Kobach also proposed asking non-citizens whether they had a green card.

The Kobach emails, which were sent several months before the Justice Department formally requested the citizenship question, also indicated that Kobach and the Commerce secretary had spoken over the phone about the issue “at the direction of Steve Bannon.”

The rest of the email chain suggests that Ross and Kobach spoke on the phone again about the matter.

The email was released late Friday evening among more than 1,000 pages of emails, letters, memos and reports related to the administration’s planning for the 2020 survey, many of them specifically concerning the debate over adding the question.

The Commerce Department turned over the documents as part of a lawsuit, brought by New York and other states and localities, challenging the move to add the question. Critics of the decision argue that it was made hastily, without proper testing, and that it stands to discourage immigrant participation on the decennial survey. An undercount would have major implications for the political power of, and federal funding for, places with large immigrant communities.

Ross, in announcing the decision to add the question in March, pointed specifically to the Justice Department’s request, which many view skeptically given that, for decades, lawsuits seeking to enforce the Voting Rights Act have been brought successfully using citizenship data collected in other surveys.

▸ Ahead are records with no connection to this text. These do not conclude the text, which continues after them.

/-- A matrix block in flight (15 R266 to R274). -/
structure Block where
  seq : Nat
  tile : BitVec 1
  /-- MMAZ -/
  z : Bool
  prof : BitVec 6
  /-- the cycle whose visible scratchpad the A fetch reads -/
  readAt : Nat
  /-- scratchpad offset of each A row, and of the 32 scale bytes -/
  rows : List Nat
  scaleAt : Option Nat
  /-- A[m][k] once read, as element codes; B[k][n] by column n, captured at issue -/
  a : List (List Lane32)
  ea : List Byte
  b : List (List Lane32)
  eb : List Byte
  /-- columns that are void or malformed -/
  bad : List Bool
  /-- WCBE and what else the fetch raised -/
  flg : BitVec 9
  /-- cycles of the queue allocation, the port (residue only) and the landing -/
  allocAt : Nat
  portAt : Nat
  landAt : Nat
  /-- what the port gave it: the removed entry and the bias of the MSC it met -/
  scale : Option (ScaleEntry × BitVec 8)
  /-- its slot word, and the late fault of its A operand, taken at its landing (21 R380) -/
  word : SlotWord
  late : Option FaultInfo
deriving DecidableEq, Repr

/-- The matrix engine (15 R265). -/
structure Matrix where
  /-- tiles: element (row, col) of tile t at 1024t + 32·row + col, default zero and valid -/
  tile : Tab Exa
  anchor : Vector (BitVec 16) 2
  scaleq : List ScaleEntry
  blocks : List Block
  writes : List TileWrite
  /-- next free issue cycle of the residue array and of the float tree -/
  resFree : Nat
  fltFree : Nat
  /-- bias of an MSC performed in this cycle -/
  msc : Option (BitVec 8)
deriving DecidableEq, Repr

/-- The values of one upward pass (16 R297). -/
structure Stash where
  num : BitVec 6
  shape : BitVec 64
  sp32 : Bool
  /-- leaf and node values with their valid bits -/
  leaves : List (Lane32 × Bool)
  nodes : List (Lane32 × Bool)
  weights : List Lane32
deriving DecidableEq, Repr

/-- An upward pass in flight until its leaves are read (16 R288, R297). -/
structure SpPass where
  seq : Nat
  tree : BitVec 3
  num : BitVec 6
  shape : BitVec 64
  sp32 : Bool
  weights : List Lane32
  /-- leaf addresses, the cycle each is read, and its value once read -/
  leaves : List (BitVec 12 × Nat × Option Lane32)
  row : BitVec 8
  toLatch : Bool
  landAt : Nat
  /-- an SPSC or SPCL of its tree was issued after it -/
  noStash : Bool
deriving DecidableEq, Repr

/-- A stash to be recorded or emptied at a pass's landing (16 R297). -/
structure StashSet where
  due : Nat
  seq : Nat
  tree : BitVec 3
  stash : Option Stash
deriving DecidableEq, Repr

/-- A pending bank-file write (16 R290). -/
structure BankWrite where
  req : Nat
  /-- tree number, or 8 for SPLD and SPCV -/
  rank : Nat
  seq : Nat
  /-- place within its instruction -/
  ord : Nat
  addr : BitVec 12
  val : Lane32
  /-- accumulate in the mode (true: SP32) -/
  acc : Option Bool
deriving DecidableEq, Repr

/-- A row of an SPCV still to be read (16 R302). -/
structure SpConv where
  at_ : Nat
  seq : Nat
  row : Nat
  toSp : Bool
  /-- the cycle at which the flags of the SPCV land -/
  flagAt : Nat
deriving DecidableEq, Repr

/-- The sum-product engine (16 R286). -/
structure SumProd where
  /-- bank file by address, default 0 -/
  bank : Tab Lane32
  /-- shape table, default 0 -/
  shape : Tab (BitVec 64)
  /-- weight sets: tree·30 + 2·node (+1 for wb), default 0 -/
  weight : Tab Lane32
  /-- SP32 mode of each tree -/
  mode : Vector Bool 8
  stash : Vector (Option Stash) 8
  busy : Nat
  passes : List SpPass
  sets : List StashSet
  writes : List BankWrite
  convs : List SpConv
  /-- landing cycle of the most recent SPU of each tree -/
  last : Vector Nat 8
deriving DecidableEq, Repr

/-- Overlay status (08 R148). -/
structure Ovs where
  nb : BitVec 11
  cause : BitVec 4
  fs : Bool
  st : BitVec 2
deriving DecidableEq, Repr

/-- One logical core. -/
structure Core where
  r : Regs
  lat : Latches
  seq : Seq
  /-- sticky flags, special register 0x041 (04 R64) -/
  fstat : BitVec 9
  /-- the cycle, plus 1, in which flags were last set, and those flags (00 R10) -/
  flagAt : Nat
  flagNew : BitVec 9
  /-- region cycles since launch, special register 0x000 (18 R339) -/
  cyc : Nat
  tix : BitVec 11
  sheet : BitVec 5
  /-- slip counter (19 R351) -/
  slip : BitVec 32
  /-- overlay status, special register 0x010 (08 R148) -/
  ovs : Ovs
  /-- the slip counter as it stood before the present cycle, which SRD reads (19 R351) -/
  slipSeen : BitVec 32
  /-- snapc bits 7, 6:4 and 63:32 (21 R389) -/
  snapTrg : Bool
  /-- the moment, plus 1, of the last trigger (00 R10) -/
  trgAt : Nat
  snapSrc : BitVec 3
  snapSeq : BitVec 32
  /-- violation log vlog0 to vlog7 (21 R384) -/
  vlog : Vector Word 8
  /-- the launch entry's privilege and trap-resume policy (19 R343) -/
  priv : Bool
  tres : Bool
  run : Run
  /-- the fault that has stopped the core -/
  fault : Option FaultInfo
  /-- the last fault was late: the core has rolled back (21 R379) -/
  late : Bool
  /-- cycle at which a precise fault, a trap or a debug halt stopped issue -/
  stopAt : Option Nat
  /-- a group switch has been made and the first bundle of the new group has not issued: that bundle reads zero latches
  (11 R202) -/
  newGroup : Bool
  /-- the bundle at the PC is held by a queue's room, by a reload of the mirror, or by an empty head whose message came late over a
  SLIPPED link, and the slip of that hold is counted (19 R350, 10 R191) -/
  capHeld : Bool
  reloadHeld : Bool
  headHeld : Bool
  /-- dead cycles still owed after a taken transfer (18 R328) -/
  dead : Nat
  wait : Wait
  held : Held
  taken : Option Taken
  /-- cycles since the last PS bundle (21 R386) -/
  psCount : Nat
  /-- per predicate, the landing cycle of its last performed write, if any was issued (18 R332) -/
  known : Vector (Option Nat) 8
  /-- the next issue follows a resumption and counts one slip (19 R350) -/
  slipOnIssue : Bool
  /-- single-bundle step in progress (22 R403) -/
  stepOnce : Bool
  /-- pre-emption request seen (21 R387) -/
  preReq : Bool
  /-- number of the next result or access in issue order -/
  seqNo : Nat
  land : List Landing
  loads : List Load
  stores : List Store
  atoms : List AtomAccess
  /-- remote and HBM atomics and QATs whose old value has not landed, counted in `lcnt` (17 R309) -/
  awaiting : List Await
  /-- the last cycle in which each issued store or local atomic counts in `scnt`, and the web cycle in which each HBM or remote
  atomic that has left performs (17 R309) -/
  scntUntil : List Nat
  scntWeb : List Nat
  /-- per bank, the first cycle free for a load phase and for a store phase (07 R125, 17 R305) -/
  ldFree : Vector Nat 32
  stFree : Vector Nat 32
  /-- MARK: the last w of a queued store and the last e of a load, and the bounds they set (17 R308) -/
  lastW : Nat
  lastE : Nat
  minB0 : Nat
  minW : Nat
  /-- gate buffer, oldest first (21 R377) -/
  gate : List GateEntry
  /-- entries of the interval in the undo log (21 R377) -/
  undo : Nat
  mark : Mark
  /-- what bars a rollback to the entry bundle has happened (21 R379) -/
  acted : Bool
  /-- the fault record (21 R376): four doublewords -/
  frec : Vector Word 4
  trapRec : Option TrapRecord
  /-- late faults to be taken, with the cycle in which each arose -/
  lateDue : List (Nat × FaultInfo)
  /-- 2 halves of 1,024 bundles at key 1024·half + index, default 0 (08 R143) -/
  istore : Tab Bundle
  /-- rotation pointer of NXT (18 R335) -/
  tctr : BitVec 2
  /-- the tile walker: next tile and end of the slice, and the counts and kinds of the loop table (19 R348, R349) -/
  walk : Nat
  walkEnd : Nat
  loopTab : Vector (BitVec 32) 6
  /-- number of the sample in which the last WSAMP ended (20 R363) -/
  lw : BitVec 64
  /-- the scratchpad (07 R122), as an access of the present cycle sees it -/
  scratch : Memory
  /-- the scratchpad as accesses of the last cycles saw it, newest first (07 R131) -/
  hist : List Image
  /-- the weight buffer (15 R265) -/
  wbuf : Memory
  /-- poisoned 32-byte granules: scratchpad granule numbers, the quire's from 2^20 up, the weight buffer's from 2^21 up, and
  bundles of the instruction store, by key, from 2^22 up (21 R382) -/
  poison : List Nat
  /-- translation table: entry i at key i, default 0 (05 R96) -/
  xlat : Tab (BitVec 128)
  /-- capability table, default 0 (10 R174) -/
  caps : Tab (BitVec 64)
  /-- copy engine: outstanding commands in start order, the next id (07 R130) -/
  cmds : List Cmd
  nextCmd : Nat
  /-- cycle of the last local beat of a local command (07 R131) -/
  localEnd : Nat
  /-- F of the last overlay that has finished (08 R149) -/
  ovlEnd : Nat
  engW : List EngWrite
  /-- the moment, plus 1, of the last engine writes; the scratchpad after those of ports 0 to 2 in it, and those of the other ports (07
  R124) -/
  preAt : Nat
  pre : Memory
  later : List EngWrite
  /-- the region's crossing buffer, in order of arrival (07 R124, 20 R362) -/
  inbound : List Inbound
  raises : List Raise
  raised : List Raised
  slotsHeld : List SlotHold
  /-- slots that groups would have had if the region had not been frozen: channel and start (07 R141) -/
  idealSlots : List (Nat × Nat)
  /-- slots of this web cycle that have been used or lost: channel and start (05 R94) -/
  usedSlots : List (Nat × Nat)
  turn : List Turn
  feltQ : List FeltItem
  /-- web cycle of the last packet sent, plus 2 -/
  feltLast : Nat
  /-- web cycles of packets, and of flits, that have left the queues unknown to a region outside the fabric group (20 R362) -/
  feltGone : List Nat
  sendGone : List Nat
  /-- web cycle of the end of a mirror reload, which such a region does not know yet (20 R362) -/
  reloadEnd : Option Nat
  sendQ : List SendItem
  /-- web cycles of arrival of the flits that have left and not arrived (17 R312) -/
  outgoing : List Nat
  /-- flits sent in the present revolution, by capability (10 R176) -/
  sentRev : List (BitVec 8 × Nat)
  /-- web cycle by which the core's packets on ream links are pushed at the peers (10 R189) -/
  reamAt : Nat
  rq : Vector RQueue 32
  /-- messages that the gateway has forwarded to the core and that are not pushed: queue, and whether their link is SLIPPED (10 R191) -/
  forwarded : List (BitVec 5 × Bool)
  /-- messages pushed and visible to bundles after this cycle: cycle, port rank, queue, message (10 R180) -/
  pushes : List (Nat × Nat × BitVec 5 × Msg)
  heads : Vector (Option (BitVec 5)) 4
  xp : Vector Port 4
  /-- lines on their way between two ends of this core: cycle of arrival, port, line, stamp (20 R366) -/
  xline : List (Nat × BitVec 2 × Line × BitVec 64)
  mx : Matrix
  sp : SumProd
deriving DecidableEq, Repr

Kobach was not the only supporter of the move to suggest to Ross that the citizenship data would also allow for apportionment and redistricting to be carried out in a way that excludes certain non-citizens.

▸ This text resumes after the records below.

/-! ## QWR and QAT -/

/-- The checks of a packet's address: its entry and window offset, or the fault; `packet` gives the offset and size of the payload
that the packet carries for an operand (09 R156, R163, R164, 05 R99, R100, 21 R383). -/
def State.feltTarget (s : State) (va align span : Nat) (d : Doing) (packet : Nat → Nat × Nat) : Except FaultInfo (BitVec 10 × Nat) :=
  if va % align ≠ 0 then .error (accessFault .misalignment 7 d 0 va)
  else match s.core.translate va with
    | .pad _ => .error (accessFault .outOfTable 7 d 0 va)
    | .none => .error (accessFault .outOfTable 7 d 0 va)
    | .phys k e pa =>
      match quireOff pa with
      | none => .error (accessFault .outOfTable 7 d k va)
      | some off =>
        if Config.quireBytes < (packet off).1 + (packet off).2 then .error (accessFault .outOfTable 7 d k va)
        else if !permits e d then .error (accessFault .permission 7 d k va)
        else if !stateAllows e d then .error (accessFault .residency 7 d k va)
        else if !s.ownsAnyFelt then .error (accessFault .feltSlot 7 d k va)
        else if !within s.part.quireShare off span then .error { accessFault .violation 7 d k off with vkind := 1 }
        else .ok (BitVec.ofNat 10 k, off)

/-- A packet is sent, or gated; a full queue or buffer holds issue first (09 R158, R163, R164). -/
def State.sendFelt (s : State) (n : BitVec 5) (align span : Nat) (d : Doing) (qat : Bool) (packet : Nat → Nat × Nat)
    (mk : Nat → FeltPacket) : Out :=
  if s.blocked (.felt (mk 0) qat 0) then .next (s.hold .queueCap)
  else match s.feltTarget (s.core.r.readA n).toNat align span d packet with
    | .error i => .next (s.takePrecise i)
    | .ok (k, off) => .next (State.enact { s with core := s.core.pend k.toNat true } 7 (.felt (mk off) qat k))

/-- A packet with no watermark (09 R156). -/
def plainPacket (op : BitVec 4) (mask : Lane32) (off : Nat) (v : Line) : FeltPacket :=
  { party := 0, wme := false, wma := 0, sz := false, aux := 0, op := op, mask := mask, addr := BitVec.ofNat 17 (off / 16),
    payload := v }

/-- QWR, store (09 R163). -/
def execQwr (g : BitVec 4) (n : BitVec 5) (v : BitVec 4) (k : BitVec 3) (s : State) : Out :=
  guarded g s fun s =>
    s.sendFelt n 32 128 .write false (·, 128) fun off => plainPacket 0 (s.core.r.readK k) off (s.core.r.readV v)

/-- QWR, raise (09 R163). -/
def execQwrWm (g : BitVec 4) (n : BitVec 5) (v : BitVec 4) (s : State) : Out :=
  guarded g s fun s => s.sendFelt n 16 16 .write false (·, 16) fun off => plainPacket 1 0 off (s.core.r.readV v)

/-- The mask of an exact add: each element's eight bits are those of its first lane (09 R163). -/
def elementMask (k : Lane32) : Lane32 :=
  BitVec.ofNat 32 (elemsNat 8 (fun e => if bitAt k (8 * e) then 0xFF else 0) 4)

/-- QWR, exact add (09 R163). -/
def execQwrXadd (g : BitVec 4) (n : BitVec 5) (v : BitVec 4) (k : BitVec 3) (s : State) : Out :=
  guarded g s fun s =>
    s.sendFelt n 128 128 .write false (·, 128) fun off => plainPacket 2 (elementMask (s.core.r.readK k)) off (s.core.r.readV v)

/-- QAT: one atomic packet; its old value returns to `lda` (09 R164). -/
def execQat (g : BitVec 4) (n : BitVec 5) (v : BitVec 4) (o : BitVec 3) (sf : BitVec 1) (s : State) : Out :=
  guarded g s fun s =>
    if 6 < o.toNat then .next (s.takePrecise (.plain .illegalOperation 7))
    else
      let w := if sf = 1 then 8 else 4
      s.sendFelt n w w .atomic true (fun off => (off / 32 * 32, 128)) fun off =>
        { plainPacket 3 (BitVec.ofNat 32 ((if sf = 1 then 3 else 1) * 2 ^ (off % 32 / 4))) (off / 32 * 32) (s.core.r.readV v)
          with sz := sf == 1, aux := BitVec.ofNat 4 o.toNat }

/-! ## GCS and GCM -/

/-- A cell outside the partition's range (09 R165, 21 R383). -/
def State.cellViolation (s : State) (c : BitVec 5) : Option FaultInfo :=
  if s.part.cells.1 ≤ c.toNat ∧ c.toNat < s.part.cells.1 + s.part.cells.2 then none
  else some { accessFault .violation 7 .write 0 c.toNat with vkind := 4 }

/-- A setting or contribution leaves for the gateway, or is gated, unless its cell is outside the partition's range. -/
def State.toCell (s : State) (c : BitVec 5) (e : Eff) : Out :=
  if s.blocked e then .next (s.hold .queueCap)
  else match s.cellViolation c with
    | some i => .next (s.takePrecise i)
    | none => .next (s.enact 7 e)

/-- GCS for a felt destination: the cell collects from c+6 (09 R166). -/
def execGcs (g : BitVec 4) (c : BitVec 5) (n : BitVec 7) (a : BitVec 5) (s : State) : Out :=
  guarded g s fun s => s.toCell c (.gcs c n (s.core.r.readA a) false (s.core.slotWord 7))

/-- GCS for a ream capability (09 R166). -/
def execGcsReam (g : BitVec 4) (c : BitVec 5) (n : BitVec 7) (a : BitVec 5) (s : State) : Out :=
  guarded g s fun s => s.toCell c (.gcs c n (s.core.r.readA a) true (s.core.slotWord 7))

/-- GCM: a row of a tile to a cell, at c+14; it holds while the tile is busy (09 R167). -/
def execGcm (g : BitVec 4) (c : BitVec 5) (t : BitVec 1) (r : BitVec 5) (s : State) : Out :=
  guarded g s fun s =>
    if s.core.mx.busy t then .next (s.hold .busyBit) else s.toCell c (.gcm c t r (s.core.slotWord 7))

/-! ## What a mirror does -/

/-- An element after an exact add (09 R162). -/
def exactAdd (old x : Nat) (bad : Bool) : Nat :=
  let sum := (BitVec.ofNat 256 old).toInt + (BitVec.ofNat 256 x).toInt
  if old = quirePoison.toNat ∨ bad ∨ sum ≤ -2 ^ 255 ∨ 2 ^ 255 - 1 < sum then quirePoison.toNat else (sum % 2 ^ 256).toNat

/-- The lowest bit set in a mask. -/
def lowestSet (m : Lane32) : Nat := ((List.range 32).find? fun i => bitAt m i).getD 0

/-- The word or doubleword of an atomic packet: offset, width in bits, operand and compare value (09 R162). -/
def atomicOperand (pk : FeltPacket) : Nat × Nat × Nat × Nat :=
  let w := if pk.sz then 64 else 32
  (16 * pk.addr.toNat + 4 * lowestSet pk.mask, w, pk.payload.toNat % 2 ^ w, pk.payload.toNat / 2 ^ w % 2 ^ w)

/-- The old value of an atomic packet in a mirror (09 R164). -/
def atomicOld (m : Memory) (pk : FeltPacket) : Nat :=
  let (a, w, _, _) := atomicOperand pk
  Memory.readNat m a (w / 8)

/-- A mirror applies a packet (09 R162). -/
def applyPacket (pk : FeltPacket) (m : Memory) : Memory :=
  let a := 16 * pk.addr.toNat
  let lanes := (List.range 32).filter fun i => bitAt pk.mask i && decide (a + 4 * i + 4 ≤ Config.quireBytes)
  let els := (List.range 4).filter fun e => bitAt pk.mask (8 * e) && decide (a + 32 * e + 32 ≤ Config.quireBytes)
  let (m, nb) := match pk.op.toNat with
    | 0 => (lanes.foldl (fun m i => Memory.writeNat m (a + 4 * i) 4 (lane pk.payload i).toNat) m,
            4 * ((List.range 32).filter fun i => bitAt pk.mask i).length)
    | 1 => (raiseWord m a (lane pk.payload 0).toNat, 0)
    | 2 => (els.foldl (fun m e =>
              Memory.writeNat m (a + 32 * e) 32
                (exactAdd (Memory.readNat m (a + 32 * e) 32) (elem pk.payload 256 e).toNat (bitAt pk.aux e))) m,
            32 * els.length)
    | 3 =>
      let (b, w, x, cmp) := atomicOperand pk
      (Memory.writeNat m b (w / 8) (atomicNew (BitVec.ofNat 3 pk.aux.toNat) w (Memory.readNat m b (w / 8)) x cmp), 0)
    | _ => (m, 0)
  if pk.wme then raiseWord m (16 * pk.wma.toNat) nb else m

/-- The bytes that a store packet writes. -/
def packetBytes (pk : FeltPacket) : List Nat :=
  if pk.op = 0 then
    (((List.range 32).filter fun i => bitAt pk.mask i).map fun i =>
      (List.range 4).map fun j => 16 * pk.addr.toNat + 4 * i + j).flatten
  else []

/-! ## Sending -/

/-- The core's sheet is asleep: its slots stay idle (09 R169). -/
def State.sheetAsleep (s : State) : Bool := (s.dev.asleep[s.core.sheet.toNat]?).getD false

/-- A packet is on the felt in beat b, in the order of the beats (09 R160). -/
def State.onFelt (s : State) (b : Nat) (pk : FeltPacket) (own : Option FeltItem) (cell : Option (BitVec 5)) : State :=
  let f : FeltSent := { beat := b, pk := pk, own := own, cell := cell, applied := false, told := false }
  { s with felt := insertBy (fun x y => decide (x.beat ≤ y.beat)) f s.felt }

/-- A packet of the core as it goes out: a copy beat takes the bytes visible now.  Outside the fabric group they are those of the send
beat itself (07 R131, 09 R156; assumption 117). -/
def State.loadPacket (s : State) (f : FeltItem) : FeltPacket :=
  let p := { f.pk with party := BitVec.ofNat 12 (s.core.sheet.toNat * 128 + s.torusPos) }
  match f.beat with
  | none => p
  | some (_, _, off) =>
    let x := (s.core.padData s.core.scratch off).toNat
    { p with payload := BitVec.ofNat 1024 (if p.mask = 0xFFFF0000 then x * 2 ^ 512 else x) }

/-- The uncorrectable-data fault of a copy beat that reads a poisoned granule, taken when the beat performs (21 R380,
R382). -/
def State.feltPoison (s : State) (f : FeltItem) : Option FaultInfo :=
  match f.beat with
  | none => none
  | some (id, n, off) =>
    let p := s.core.poison
    if p.contains (poisonGran false off) || p.contains (poisonGran false (off + 32)) then
      (s.core.cmd id).map fun k => { poisonFault .read (k.beatSrc n) with word := k.word }
    else none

Peter N. Kirsanow, a Republican member of the U.S. Commission on Civil Rights noted in a March 2018 letter that “Congress is unlikely to act to exclude illegal aliens from apportionment, particularly because states that have large number of illegal aliens would fiercely fight such a change for fear they might lose a congressional seat.”

But he suggested states would opt to draw state legislative districts based on the state’s number of citizens, rather than total population, and “we should give them the data to do so.”

Likewise, Jeff Landry, the GOP attorney general for Louisiana, told Ross in a March 2018 phone conversation that states would like to use the citizenship data in redistricting, according to internal notes from the conversation released Friday.